# Show (1,a,a^2) (1,b,b^2) (1,c,c^2) are linearly independant

• Apr 16th 2011, 08:24 PM
genericguy
Show (1,a,a^2) (1,b,b^2) (1,c,c^2) are linearly independant
Hi there,
I'm attempting to solve the following question: Show {1,a,a^2),(1,b,b^2),(1,c,c^2)} are linearly independant if a, b and c are distinct.

I'm sure I'm so close!
What I've come up with so far is putting the three vectors in rows in a matrix, and finding the determinant with row expansion, which gives a(b^2-c^2)+b(c^2-a^2)+c(a^2-b^2)

I know that they are linearly independant when this determinant doesn't equal zero, and it's simple to show it DOES equal zero if a=b, b=c or c=a. For example, when a=b, b^3-bc^2+bc^2-b^3+c(b^2-b^2)=0

However, I don't think showing this is sufficient proof that when they are distinct, the determinant will never equal zero.

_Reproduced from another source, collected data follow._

-- ==== Sys2Proof/Laws/State.lean ====
section
/-! SUPPORT. One lemma per field per update of State, true by rfl, and what an accessor reads after an update. -/

namespace Sys2Proof.Machine

@[simp] theorem State.setLine_lines (s : State) (i : LineId) (l : Line) : (s.setLine i l).lines = s.lines.set i l := rfl
@[simp] theorem State.setLine_tb (s : State) (i : LineId) (l : Line) : (s.setLine i l).tb = s.tb := rfl
@[simp] theorem State.setLine_pins (s : State) (i : LineId) (l : Line) : (s.setLine i l).pins = s.pins := rfl
@[simp] theorem State.setLine_timers (s : State) (i : LineId) (l : Line) : (s.setLine i l).timers = s.timers := rfl
@[simp] theorem State.setLine_filters (s : State) (i : LineId) (l : Line) : (s.setLine i l).filters = s.filters := rfl
@[simp] theorem State.setLine_seq (s : State) (i : LineId) (l : Line) : (s.setLine i l).seq = s.seq := rfl
@[simp] theorem State.setLine_store (s : State) (i : LineId) (l : Line) : (s.setLine i l).store = s.store := rfl
@[simp] theorem State.setLine_stats (s : State) (i : LineId) (l : Line) : (s.setLine i l).stats = s.stats := rfl
@[simp] theorem State.setLine_canned (s : State) (i : LineId) (l : Line) : (s.setLine i l).canned = s.canned := rfl
@[simp] theorem State.setLine_link (s : State) (i : LineId) (l : Line) : (s.setLine i l).link = s.link := rfl
@[simp] theorem State.setLine_free (s : State) (i : LineId) (l : Line) : (s.setLine i l).free = s.free := rfl
@[simp] theorem State.setLine_pending (s : State) (i : LineId) (l : Line) : (s.setLine i l).pending = s.pending := rfl

@[simp] theorem State.setTimer_lines (s : State) (i : UnitId) (t : TimerUnit) : (s.setTimer i t).lines = s.lines := rfl
@[simp] theorem State.setTimer_tb (s : State) (i : UnitId) (t : TimerUnit) : (s.setTimer i t).tb = s.tb := rfl
@[simp] theorem State.setTimer_pins (s : State) (i : UnitId) (t : TimerUnit) : (s.setTimer i t).pins = s.pins := rfl
@[simp] theorem State.setTimer_timers (s : State) (i : UnitId) (t : TimerUnit) : (s.setTimer i t).timers = s.timers.set i t := rfl
@[simp] theorem State.setTimer_filters (s : State) (i : UnitId) (t : TimerUnit) : (s.setTimer i t).filters = s.filters := rfl
@[simp] theorem State.setTimer_seq (s : State) (i : UnitId) (t : TimerUnit) : (s.setTimer i t).seq = s.seq := rfl
@[simp] theorem State.setTimer_store (s : State) (i : UnitId) (t : TimerUnit) : (s.setTimer i t).store = s.store := rfl
@[simp] theorem State.setTimer_stats (s : State) (i : UnitId) (t : TimerUnit) : (s.setTimer i t).stats = s.stats := rfl
@[simp] theorem State.setTimer_canned (s : State) (i : UnitId) (t : TimerUnit) : (s.setTimer i t).canned = s.canned := rfl
@[simp] theorem State.setTimer_link (s : State) (i : UnitId) (t : TimerUnit) : (s.setTimer i t).link = s.link := rfl
@[simp] theorem State.setTimer_free (s : State) (i : UnitId) (t : TimerUnit) : (s.setTimer i t).free = s.free := rfl
@[simp] theorem State.setTimer_pending (s : State) (i : UnitId) (t : TimerUnit) : (s.setTimer i t).pending = s.pending := rfl

@[simp] theorem State.setPin_lines (s : State) (i : PinId) (p : InputPin) : (s.setPin i p).lines = s.lines := rfl
@[simp] theorem State.setPin_tb (s : State) (i : PinId) (p : InputPin) : (s.setPin i p).tb = s.tb := rfl
@[simp] theorem State.setPin_pins (s : State) (i : PinId) (p : InputPin) : (s.setPin i p).pins = s.pins.set i p := rfl
@[simp] theorem State.setPin_timers (s : State) (i : PinId) (p : InputPin) : (s.setPin i p).timers = s.timers := rfl
@[simp] theorem State.setPin_filters (s : State) (i : PinId) (p : InputPin) : (s.setPin i p).filters = s.filters := rfl
@[simp] theorem State.setPin_seq (s : State) (i : PinId) (p : InputPin) : (s.setPin i p).seq = s.seq := rfl
@[simp] theorem State.setPin_store (s : State) (i : PinId) (p : InputPin) : (s.setPin i p).store = s.store := rfl
@[simp] theorem State.setPin_stats (s : State) (i : PinId) (p : InputPin) : (s.setPin i p).stats = s.stats := rfl
@[simp] theorem State.setPin_canned (s : State) (i : PinId) (p : InputPin) : (s.setPin i p).canned = s.canned := rfl
@[simp] theorem State.setPin_link (s : State) (i : PinId) (p : InputPin) : (s.setPin i p).link = s.link := rfl
@[simp] theorem State.setPin_free (s : State) (i : PinId) (p : InputPin) : (s.setPin i p).free = s.free := rfl
@[simp] theorem State.setPin_pending (s : State) (i : PinId) (p : InputPin) : (s.setPin i p).pending = s.pending := rfl

@[simp] theorem State.setFilter_lines (s : State) (i : Fin 32) (f : Filter) : (s.setFilter i f).lines = s.lines := rfl
@[simp] theorem State.setFilter_tb (s : State) (i : Fin 32) (f : Filter) : (s.setFilter i f).tb = s.tb := rfl
@[simp] theorem State.setFilter_pins (s : State) (i : Fin 32) (f : Filter) : (s.setFilter i f).pins = s.pins := rfl
@[simp] theorem State.setFilter_timers (s : State) (i : Fin 32) (f : Filter) : (s.setFilter i f).timers = s.timers := rfl
@[simp] theorem State.setFilter_filters (s : State) (i : Fin 32) (f : Filter) : (s.setFilter i f).filters = s.filters.set i f := rfl
@[simp] theorem State.setFilter_seq (s : State) (i : Fin 32) (f : Filter) : (s.setFilter i f).seq = s.seq := rfl
@[simp] theorem State.setFilter_store (s : State) (i : Fin 32) (f : Filter) : (s.setFilter i f).store = s.store := rfl
@[simp] theorem State.setFilter_stats (s : State) (i : Fin 32) (f : Filter) : (s.setFilter i f).stats = s.stats := rfl
@[simp] theorem State.setFilter_canned (s : State) (i : Fin 32) (f : Filter) : (s.setFilter i f).canned = s.canned := rfl
@[simp] theorem State.setFilter_link (s : State) (i : Fin 32) (f : Filter) : (s.setFilter i f).link = s.link := rfl
@[simp] theorem State.setFilter_free (s : State) (i : Fin 32) (f : Filter) : (s.setFilter i f).free = s.free := rfl
@[simp] theorem State.setFilter_pending (s : State) (i : Fin 32) (f : Filter) : (s.setFilter i f).pending = s.pending := rfl

@[simp] theorem State.setTb_lines (s : State) (v : TimeBase) : (s.setTb v).lines = s.lines := rfl
@[simp] theorem State.setTb_tb (s : State) (v : TimeBase) : (s.setTb v).tb = v := rfl
@[simp] theorem State.setTb_pins (s : State) (v : TimeBase) : (s.setTb v).pins = s.pins := rfl
@[simp] theorem State.setTb_timers (s : State) (v : TimeBase) : (s.setTb v).timers = s.timers := rfl
@[simp] theorem State.setTb_filters (s : State) (v : TimeBase) : (s.setTb v).filters = s.filters := rfl
@[simp] theorem State.setTb_seq (s : State) (v : TimeBase) : (s.setTb v).seq = s.seq := rfl
@[simp] theorem State.setTb_store (s : State) (v : TimeBase) : (s.setTb v).store = s.store := rfl
@[simp] theorem State.setTb_stats (s : State) (v : TimeBase) : (s.setTb v).stats = s.stats := rfl
@[simp] theorem State.setTb_canned (s : State) (v : TimeBase) : (s.setTb v).canned = s.canned := rfl
@[simp] theorem State.setTb_link (s : State) (v : TimeBase) : (s.setTb v).link = s.link := rfl
@[simp] theorem State.setTb_free (s : State) (v : TimeBase) : (s.setTb v).free = s.free := rfl
@[simp] theorem State.setTb_pending (s : State) (v : TimeBase) : (s.setTb v).pending = s.pending := rfl

@[simp] theorem State.setSeq_lines (s : State) (v : Sequencer) : (s.setSeq v).lines = s.lines := rfl
@[simp] theorem State.setSeq_tb (s : State) (v : Sequencer) : (s.setSeq v).tb = s.tb := rfl
@[simp] theorem State.setSeq_pins (s : State) (v : Sequencer) : (s.setSeq v).pins = s.pins := rfl
@[simp] theorem State.setSeq_timers (s : State) (v : Sequencer) : (s.setSeq v).timers = s.timers := rfl
@[simp] theorem State.setSeq_filters (s : State) (v : Sequencer) : (s.setSeq v).filters = s.filters := rfl
@[simp] theorem State.setSeq_seq (s : State) (v : Sequencer) : (s.setSeq v).seq = v := rfl
@[simp] theorem State.setSeq_store (s : State) (v : Sequencer) : (s.setSeq v).store = s.store := rfl
@[simp] theorem State.setSeq_stats (s : State) (v : Sequencer) : (s.setSeq v).stats = s.stats := rfl
@[simp] theorem State.setSeq_canned (s : State) (v : Sequencer) : (s.setSeq v).canned = s.canned := rfl
@[simp] theorem State.setSeq_link (s : State) (v : Sequencer) : (s.setSeq v).link = s.link := rfl
@[simp] theorem State.setSeq_free (s : State) (v : Sequencer) : (s.setSeq v).free = s.free := rfl
@[simp] theorem State.setSeq_pending (s : State) (v : Sequencer) : (s.setSeq v).pending = s.pending := rfl

@[simp] theorem State.setStore_lines (s : State) (v : Store) : (s.setStore v).lines = s.lines := rfl
@[simp] theorem State.setStore_tb (s : State) (v : Store) : (s.setStore v).tb = s.tb := rfl
@[simp] theorem State.setStore_pins (s : State) (v : Store) : (s.setStore v).pins = s.pins := rfl
@[simp] theorem State.setStore_timers (s : State) (v : Store) : (s.setStore v).timers = s.timers := rfl
@[simp] theorem State.setStore_filters (s : State) (v : Store) : (s.setStore v).filters = s.filters := rfl
@[simp] theorem State.setStore_seq (s : State) (v : Store) : (s.setStore v).seq = s.seq := rfl
@[simp] theorem State.setStore_store (s : State) (v : Store) : (s.setStore v).store = v := rfl
@[simp] theorem State.setStore_stats (s : State) (v : Store) : (s.setStore v).stats = s.stats := rfl
@[simp] theorem State.setStore_canned (s : State) (v : Store) : (s.setStore v).canned = s.canned := rfl
@[simp] theorem State.setStore_link (s : State) (v : Store) : (s.setStore v).link = s.link := rfl
@[simp] theorem State.setStore_free (s : State) (v : Store) : (s.setStore v).free = s.free := rfl
@[simp] theorem State.setStore_pending (s : State) (v : Store) : (s.setStore v).pending = s.pending := rfl

@[simp] theorem State.setStats_lines (s : State) (v : Stats) : (s.setStats v).lines = s.lines := rfl
@[simp] theorem State.setStats_tb (s : State) (v : Stats) : (s.setStats v).tb = s.tb := rfl
@[simp] theorem State.setStats_pins (s : State) (v : Stats) : (s.setStats v).pins = s.pins := rfl
@[simp] theorem State.setStats_timers (s : State) (v : Stats) : (s.setStats v).timers = s.timers := rfl
@[simp] theorem State.setStats_filters (s : State) (v : Stats) : (s.setStats v).filters = s.filters := rfl
@[simp] theorem State.setStats_seq (s : State) (v : Stats) : (s.setStats v).seq = s.seq := rfl
@[simp] theorem State.setStats_store (s : State) (v : Stats) : (s.setStats v).store = s.store := rfl
@[simp] theorem State.setStats_stats (s : State) (v : Stats) : (s.setStats v).stats = v := rfl
@[simp] theorem State.setStats_canned (s : State) (v : Stats) : (s.setStats v).canned = s.canned := rfl
@[simp] theorem State.setStats_link (s : State) (v : Stats) : (s.setStats v).link = s.link := rfl
@[simp] theorem State.setStats_free (s : State) (v : Stats) : (s.setStats v).free = s.free := rfl
@[simp] theorem State.setStats_pending (s : State) (v : Stats) : (s.setStats v).pending = s.pending := rfl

Could you point me in the right direction?
Thanks!
• Apr 16th 2011, 08:39 PM
alexmahone
You can factorise the determinant as:
det=(a-b)(b-c)(c-a)

The result follows immediately.
• Apr 16th 2011, 08:48 PM
genericguy
Wow, I was trying so hard to factorise it but missed that completely. :|
Thanks!
• Apr 17th 2011, 07:34 PM
Drexel28
Quote:

Originally Posted by genericguy
Hi there,
I'm attempting to solve the following question: Show {1,a,a^2),(1,b,b^2),(1,c,c^2)} are linearly independant if a, b and c are distinct.

I'm sure I'm so close!
What I've come up with so far is putting the three vectors in rows in a matrix, and finding the determinant with row expansion, which gives a(b^2-c^2)+b(c^2-a^2)+c(a^2-b^2)

I know that they are linearly independant when this determinant doesn't equal zero, and it's simple to show it DOES equal zero if a=b, b=c or c=a. For example, when a=b, b^3-bc^2+bc^2-b^3+c(b^2-b^2)=0

However, I don't think showing this is sufficient proof that when they are distinct, the determinant will never equal zero.

Could you point me in the right direction?
Thanks!

Just as a point of interest, in general (1,x_1,s,x_1^n),...,(1,x_n,...,x_n^n) are linearly independent if x_j != x_k k,j in [n] This is the Vandermonde matrix.